I’m also sighing, but philosophical, about the timing of book edits. I’d hoped to have feedback in hand on two mss–or at least one of them–by early August so I could do at least some of the work before the term starts, and that no longer seems likely. Editors are heroes, and like me they have chaotic lives–so be it. There’s still a TON to do without waiting on anyone else, not least preparing my courses, finishing those submissions, and organizing all the book promotion work I have ahead of me during this very busy school year.
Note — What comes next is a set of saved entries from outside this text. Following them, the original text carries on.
-- ==== Sys2Proof/Machine/Security.lean ====
section
/-! DEFINITION. The security engine (14_security_debug.md): debug unlock (R379, R381–R383), lifecycle (R377, R378), zeroisation (R384–R386),
attestation (R375, R376) and the random generator (R368). -/

namespace Sys2Proof.Machine

/-! Identity. -/

/-- DIK_ID (R375), 0 without a DIK. -/
def Sec.dikId (k : Sec) : Nat := if k.hasDik then ofLeBytes (shake256 8 dikPublic) else 0

/-! The TAP (R380). -/

/-- Bits as a number, the first lowest. -/
def bitsNat (l : List Bool) : Nat := maskOf ((l.zipIdx.filter (fun x => x.1)).map Prod.snd)

/-- "Service stopped" of R388. -/
def State.serviceStopped (s : State) : Bool := s.dark || s.sec.lifecycle != 1 || s.glob.fatal

/-- The TAP's instruction register written. -/
def State.setIr (s : State) (code : Nat) : State := { s with board := { s.board with ir := code } }

/-- BYPASS: a data register of one bit that captures 0. -/
def State.bypass (s : State) : State := (s.setIr 0x3F).emit (.tdo 0 1)

/-- A TAP instruction: taken where its condition holds, else replaced by BYPASS with 0x0B12 (R380). The TAP has no power without PD33 (R457). -/
def State.tap (s : State) (code : Nat) (ok : Bool) (act : State → State) : State :=
  if !s.board.aux then s
  else if ok then act (s.setIr code)
  else (s.report { code := 0x0B12 }).bypass

/-- The debug instructions, which a module in SCRAPPED refuses (R387). -/
def State.unscrapped (s : State) : Bool := s.sec.lifecycle != 3

/-! Zeroisation (R384–R386). -/

/-- What every pass, request and waiting record leaves behind when zeroisation starts: no record (R384). -/
def State.dropWork (s : State) : State :=
  let n := (s.serve.reqs.filter (fun r => r.admitted)).length
  let runs := ((List.range 4).filter (fun t => (s.table t).state == .running)).length
  let s := s.count (fun k => { k with reqErr := k.reqErr + BitVec.ofNat 64 n, passesAborted := k.passesAborted + BitVec.ofNat 64 runs })
  let s := s.modServe (fun v => { v with reqs := [], records := [] })
  { (s.modSync (fun y => { y with
      tables := [], regs := [], wakes := [], claims := [], groups := [], handCnt := [], handMsgs := []
      seq := { y.seq with active := false } })) with
    cores := Tbl.mapVals {} (fun _ k => { k with run := {} }) s.cores }

/-- Every maintenance activity cancelled and every key released (R403). -/
def State.dropKeys (s : State) : State :=
  let s := s.modInteg (fun g => { g with held := [], waiting := [], tests := [], withdrawals := [] })
  (List.range 72).foldl (fun s n => if (s.slot n).moving then s.modSlot n (fun x => { x with moving := false }) else s) s

/-- Service zeroisation begins (R384, R388, R389). In STANDBY and TRIPPED the boot completes it: ZSTATE 3. -/
def State.zeroise (s : State) : State :=
  if s.sec.zstate = 1 then s
  else if s.dark then s.modSec (fun k => { k with zstate := 3 })
  else ((s.wake.dropWork.dropKeys).report { code := 0x3B30 }).modSec (fun k => { k with zstate := 1 })

/-- HBM, SRAM, the tables in them and the link secrets written to zero (R384). -/
def State.eraseData (s : State) : State :=
  let v := s.serve
  { s with
    mem := []
    integ := { s.integ with poison := [], poisonedSlots := [] }
    pages := { s.pages with descs := [], vine := [], cache := [], newest := 0xFFFFFF, oldest := 0, retiredEpochs := [] }
    serve := { rings := Tbl.mapVals {} (fun _ r => { r with area := [], handled := [] }) v.rings, params := v.params, nextRid := v.nextRid }
    cores := Tbl.mapVals {} (fun _ k => { k with run := {} }) s.cores
    boot := { s.boot with code := [] }
    lglob := { s.lglob with ships := [], fetch := none, fetchQ := [] }
    links := Tbl.mapVals {} (fun _ k => { k with kept := [], queue := [], again := [], keys := [], nextKeys := none, rekey := none, shake := {} }) s.links }

/-- The fuse of a lifecycle change that waited for zeroisation blown (R378, R386). SCRAPPED has no level but L0 (R387). -/
def Sec.advance (k : Sec) : Sec :=
  match k.nextLife with
  | some n => { k with
      lifecycle := n, udsKilled := k.udsKilled || n == 3, nextLife := none
      debug := if n = 3 then 0 else k.debug, held := k.held && n != 3 }
  | none => k

/-- Every link that is not RETIRED held DISABLED, with CAUSE 9 (R377, R379). -/
def State.holdLinks (s : State) : State :=
  (List.range 48).foldl (fun s l => match (s.link l).state with
    | .disabled | .retired => s
    | _ => s.leaveTo l .disabled 9) s

/-- ZEROISATION_COMPLETE (R384). In RMA the links are held DISABLED from then on (R377). -/
def execZeroisationComplete (s : State) : Host.Outcome State Fault Refusal :=
  if s.sec.zstate ≠ 1 ∨ s.dark = true then .next s
  else
    let s := s.eraseData.modSec (fun k => { k.advance with zstate := 2 })
    .next (if s.sec.lifecycle = 2 then s.holdLinks else s)

/-! Debug levels (R379, R381–R383, R387). -/

/-- What lasts from the entry to L2 or L3 until reset (R379): no link is enabled, queued AUTH work is discarded (R389). -/
def State.invade (s : State) : State :=
  let s := s.modSec (fun k => { k with
    invaded := true, verQ := [], signQ := k.signQ.filter (fun j => match j with | .auth _ => false | .report _ _ _ => true) })
  ((List.range 48).foldl (fun s l => s.modLink l (fun k => { k with enable := false, cause := 9 })) s).holdLinks

/-- Whether boot runs: powered, and neither service nor the rescue loader has begun (R419). -/
def State.booting (s : State) : Bool := !s.dark && s.glob.service == 0

/-- The debug level raised (R379, R383, R421). -/
def State.raiseLevel (s : State) (n : Nat) : State :=
  let s := s.modSec (fun k => { k with debug := n, held := k.held || s.pow.mstate == .standby })
  if n = 1 then s.report { code := 0x0B10 }
  else
    let s := s.invade
    if s.booting then { s with boot := { s.boot with noService := true } }
    else if s.sec.lifecycle = 1 then s.zeroise
    else s

/-- A debug token (R381). -/
structure Token where
  copy : Nat
  slot : Nat
  action : Nat
  level : Nat
  body : List Nat
  sig : List Nat
deriving DecidableEq, Repr

/-- Decoding of a token: body of 128 bytes, then the signature. -/
def Token.ofBytes (bs : List Nat) : Token :=
  let v := ofLeBytes (bs.take 128)
  { copy := fld v 512 512, slot := fld v 12 4, action := fld v 8 2, level := fld v 0 2, body := bs.take 128, sig := bs.drop 128 }

/-- Whether a key slot may ask for an action in a lifecycle state (R377, R378, R387). -/
def Token.allowed (t : Token) (lifecycle : Nat) : Bool :=
  let op := decide (t.slot ≤ 3)
  let vendor := t.slot == 8
  match t.action with
  | 0 => (lifecycle == 1 && ((op && decide (t.level ≤ 2)) || (vendor && decide (t.level ≤ 1))))
      || (lifecycle == 2 && ((op && decide (t.level ≤ 2)) || vendor))
  | 1 => lifecycle == 1 && vendor
  | 2 => (lifecycle == 1 || lifecycle == 2) && (op || vendor)
  | _ => false

/-- The public key that a token's slot names (R366, R381). -/
def Sec.tokenKey (k : Sec) (slot : Nat) : List Nat :=
  if slot = 8 then Config.keyOf (Config.fuseKeyDigest 8) else Config.keyOf (Tbl.get [] slot k.opKeys)

/-- The conditions of R381 step 3. A module in BLANK takes any higher level without them (R377). -/
def Sec.accepts (k : Sec) (t : Token) (now : Nat) : Bool :=
  let higher := t.action != 0 || decide (k.debug < t.level)
  if k.lifecycle = 0 then t.action == 0 && higher
  else
    (match k.challenge with | some (c, at_) => t.copy == c.toNat && decide (now < at_ + 6000000000) | none => false)
      && t.allowed k.lifecycle && higher && (t.slot == 8 || Tbl.get [] t.slot k.opKeys != [])
      && Config.slhVerify (k.tokenKey t.slot) (ascii "SPRJ-DEBUG") t.body t.sig

/-- A refused token (R382). -/
def State.refuseToken (s : State) : State :=
  (s.report { code := 0x0B11 }).modSec (fun k => { k with unlockFails := satAdd 16 k.unlockFails 1, lockout := some s.time, tokenResult := 2 })

/-- Whether DBG_CHAL answers zeros (R382): for 1 s after a refusal, and until reset after the sixteenth. -/
def Sec.locked (k : Sec) (now : Nat) : Bool :=
  decide (16 ≤ k.unlockFails) || (match k.lockout with | some t => decide (now < t + 100000000) | none => false)

/-- DBG_CHAL (R381, R382). -/
def execDbgChal (s : State) : Host.Outcome State Fault Refusal :=
  .next (s.tap 0x10 s.unscrapped (fun s =>
    if s.sec.locked s.time then s.emit (.tdo 0 512)
    else
      let (r, s) := s.random
      let c := r.toNat % 2 ^ 256 * 2 ^ 256 + Config.fuseSerial.toNat * 2 ^ 192 + s.sec.dikId % 2 ^ 64 * 2 ^ 128 + s.sec.debug % 4 * 4 + s.sec.lifecycle % 4
      (s.modSec (fun k => { k with challenge := some (BitVec.ofNat 512 c, s.time) })).emit (.tdo c 512)))

/-- DBG_TOKEN (R369, R381): the token goes to the head of the verification queue. A second one has no challenge of its own. -/
def execDbgToken (token : List Nat) (s : State) : Host.Outcome State Fault Refusal :=
  .next (s.tap 0x11 s.unscrapped (fun s =>
    if s.sec.token.isSome then s.refuseToken else s.modSec (fun k => { k with token := some token })))

/-- An accepted token: the level rises, or the lifecycle change begins (R378, R381). -/
def State.grantToken (s : State) (t : Token) : State :=
  let s := s.modSec (fun k => { k with tokenResult := 1 })
  match t.action with
  | 0 => s.raiseLevel t.level
  | 1 => (s.modSec (fun k => { k with nextLife := some 2 })).zeroise
  | _ => (s.modSec (fun k => { k with nextLife := some 3 })).zeroise

/-- TOKEN_VERIFIED (R381): the checks made and the challenge used up. -/
def execTokenVerified (s : State) : Host.Outcome State Fault Refusal :=
  match s.sec.token with
  | none => .next s
  | some bs =>
    let t := Token.ofBytes bs
    let ok := s.sec.accepts t s.time
    let s := s.modSec (fun k => { k with token := none, challenge := none })
    .next (if ok then s.grantToken t else s.refuseToken)

/-- UNLOCK_LOCKOUT_EXPIRY (R382): 1 s after a refusal, unless sixteen were refused. -/
def execUnlockLockoutExpiry (s : State) : Host.Outcome State Fault Refusal :=
  if s.sec.locked s.time then .next s else .next (s.modSec (fun k => { k with lockout := none }))

/-- DBG_STATUS (R381, R388): level, result and DOMAIN_OFF are shifted out; a write may lower the level. -/
def execDbgStatus (lower : Option (Fin 4)) (s : State) : Host.Outcome State Fault Refusal :=
  .next (s.tap 0x12 s.unscrapped (fun s =>
    let bs := Config.dbgStatusBits s.sec.debug s.sec.tokenResult s.sec.domainOff
    let s := s.emit (.tdo (bitsNat bs) bs.length)
    match lower with
    | some n => if n.val < s.sec.debug then s.modSec (fun k => { k with debug := n.val }) else s
    | none => s))

/-! Attestation (R375, R376). -/

/-- Bytes of a report and of its signature. -/
def reportBytes : Nat := 50112

/-- Whether a job of the signing unit is a report. -/
def SignJob.isReport : SignJob → Bool
  | .report _ _ _ => true
  | .auth _ => false

/-- ATT_STATUS as read (R390): a report is being signed once its job is at the head of the queue. -/
def Sec.attRead (k : Sec) : Nat :=
  if k.attStatus = 1 then (match k.signQ with | .report _ _ _ :: _ => 2 | _ => 1) else k.attStatus

/-- The host address of a report's destination in an enabled window of the port that grants write. -/
def State.reportPlace (s : State) (p : Port) (dest : Nat) : Option Nat :=
  match region dest with
  | .host q off => if q = p then (s.port p).translate off reportBytes true else none
  | _ => none

/-- GO through a port's PF (R376). The rescue loader has no attestation (R423). -/
def State.attest (s : State) (p : Port) : State :=
  if s.glob.service = 4 then s
  else if s.sec.signQ.any SignJob.isReport then s.report { code := 0x0B13, kind := .port, unit := p.num, ports := 2 ^ p.num }
  else if s.sec.lifecycle = 0 ∨ s.sec.lifecycle = 3 then s.modSec (fun k => { k with attStatus := 5 })
  else if (s.reportPlace p s.sec.attDest.toNat).isNone then s.modSec (fun k => { k with attStatus := 4 })
  else
    let nonce := (List.range 4).flatMap (fun i => leBytes 8 (Tbl.get 0 i s.sec.attNonce).toNat)
    s.modSec (fun k => { k with signQ := k.signQ ++ [.report p nonce k.attDest.toNat], attStatus := 1 })

/-- The body of a report (R375). -/
def State.reportBody (s : State) (p : Port) (nonce : List Nat) : List Nat :=
  let ready := (List.range 4).filter (fun k => (s.model k).state == .ready)
  let ids := (ready.map (fun k => (s.model k).modelId % 2 ^ 256 * 2 ^ (256 * k))).sum
  let n := fun (x : SlotPhys) => (s.slots.filter (fun y => y.state == x)).length
  leBytes 256 (ofLeBytes nonce * 2 ^ 1792 + ofLeBytes (s.sec.imageDigest.take 64) * 2 ^ 1280 + ids * 2 ^ 256 + Config.fuseSerial.toNat * 2 ^ 192
    + s.sec.dikId % 2 ^ 64 * 2 ^ 128 + s.sec.imageSvn % 2 ^ 16 * 2 ^ 112 + Config.romVersion.toNat * 2 ^ 96 + n .retired % 256 * 2 ^ 88
    + n .kitty % 256 * 2 ^ 80 + maskOf ready * 2 ^ 36 + s.sec.debug % 4 * 2 ^ 34 + s.sec.lifecycle % 4 * 2 ^ 32 + p.num * 2 ^ 24 + 2 ^ 8 + 0x41)

/-- ATTESTATION_SIGNED (R376): body and signature are written on the port, and then ATT_STATUS is 3. Without a DIK nothing is signed (R386). -/
def execAttestationSigned (s : State) : Host.Outcome State Fault Refusal :=
  match s.sec.signQ with
  | .report p nonce dest :: rest =>
    if s.sec.hasDik = false then .next (s.modSec (fun k => { k with signQ := rest, attStatus := 5 }))
    else
    let (r, s) := (s.modSec (fun k => { k with signQ := rest })).random
    if (s.port p).link ≠ .up ∨ s.dark = true then .next (s.modSec (fun k => { k with attStatus := 4 }))
    else match s.reportPlace p dest with
      | none => .next (s.modSec (fun k => { k with attStatus := 4 }))
      | some a =>
        let body := s.reportBody p nonce
        let sig := Config.slhSign dikSeeds (ascii "SPRJ-ATTEST") body r
        .next ((s.hostPut p a (body ++ sig)).modSec (fun k => { k with attStatus := 3 }))
  | _ => .next s

/-! The random generator (R368). -/

/-- RNG_HEALTH_FAIL (R368). -/
def execRngHealthFail (s : State) : Host.Outcome State Fault Refusal := .next (s.report { code := 0x3B32 })

/-- DRBG_RESEED (R368): after every 2^20 requests. -/
def execDrbgReseed (s : State) : Host.Outcome State Fault Refusal :=
  if s.sec.drbg < 2 ^ 20 * (s.sec.reseeds + 1) then .next s else .next (s.modSec (fun k => { k with reseeds := k.reseeds + 1 }))

end Sys2Proof.Machine
end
In the midst of all this, I followed a link yesterday to a powerful article in n+1 called “Sexism in the Academy.” ” Depending on the funding agency, the gender gap in winning grants is about 7 percent,” Troy Vettise writes in this heavily-researched and very persuasive piece, adding, “when women are successful in their grant applications, they usually receive less funding, about eighty cents to a man’s dollar.” Talk about constraints! Discouraging, but I was grateful for all the work Vettise pulls together here, documenting everything from discrimination in resources to the costs of harassment, and more. And the recommendations at the end are provocative in an exhilarating way, including radical structural changes to universities and foundations.

Our robot comic is, I think, also about ambivalence toward gender roles, both in Chris and in me. It’s hard to be your best self and do your best work with all the gender shrapnel flying–as if teaching and writing aren’t hard enough.

Well, “keep your skin on,” as the robots say. There’s change ahead, good and bad. My visor may be foggy, and my sensors all scratched up, but I just have to be a self-reconfiguring modular robot, slipping free of my programming and adapting to my own increasingly buggy hardware as well as the unpredictable terrain. I can do it. Right?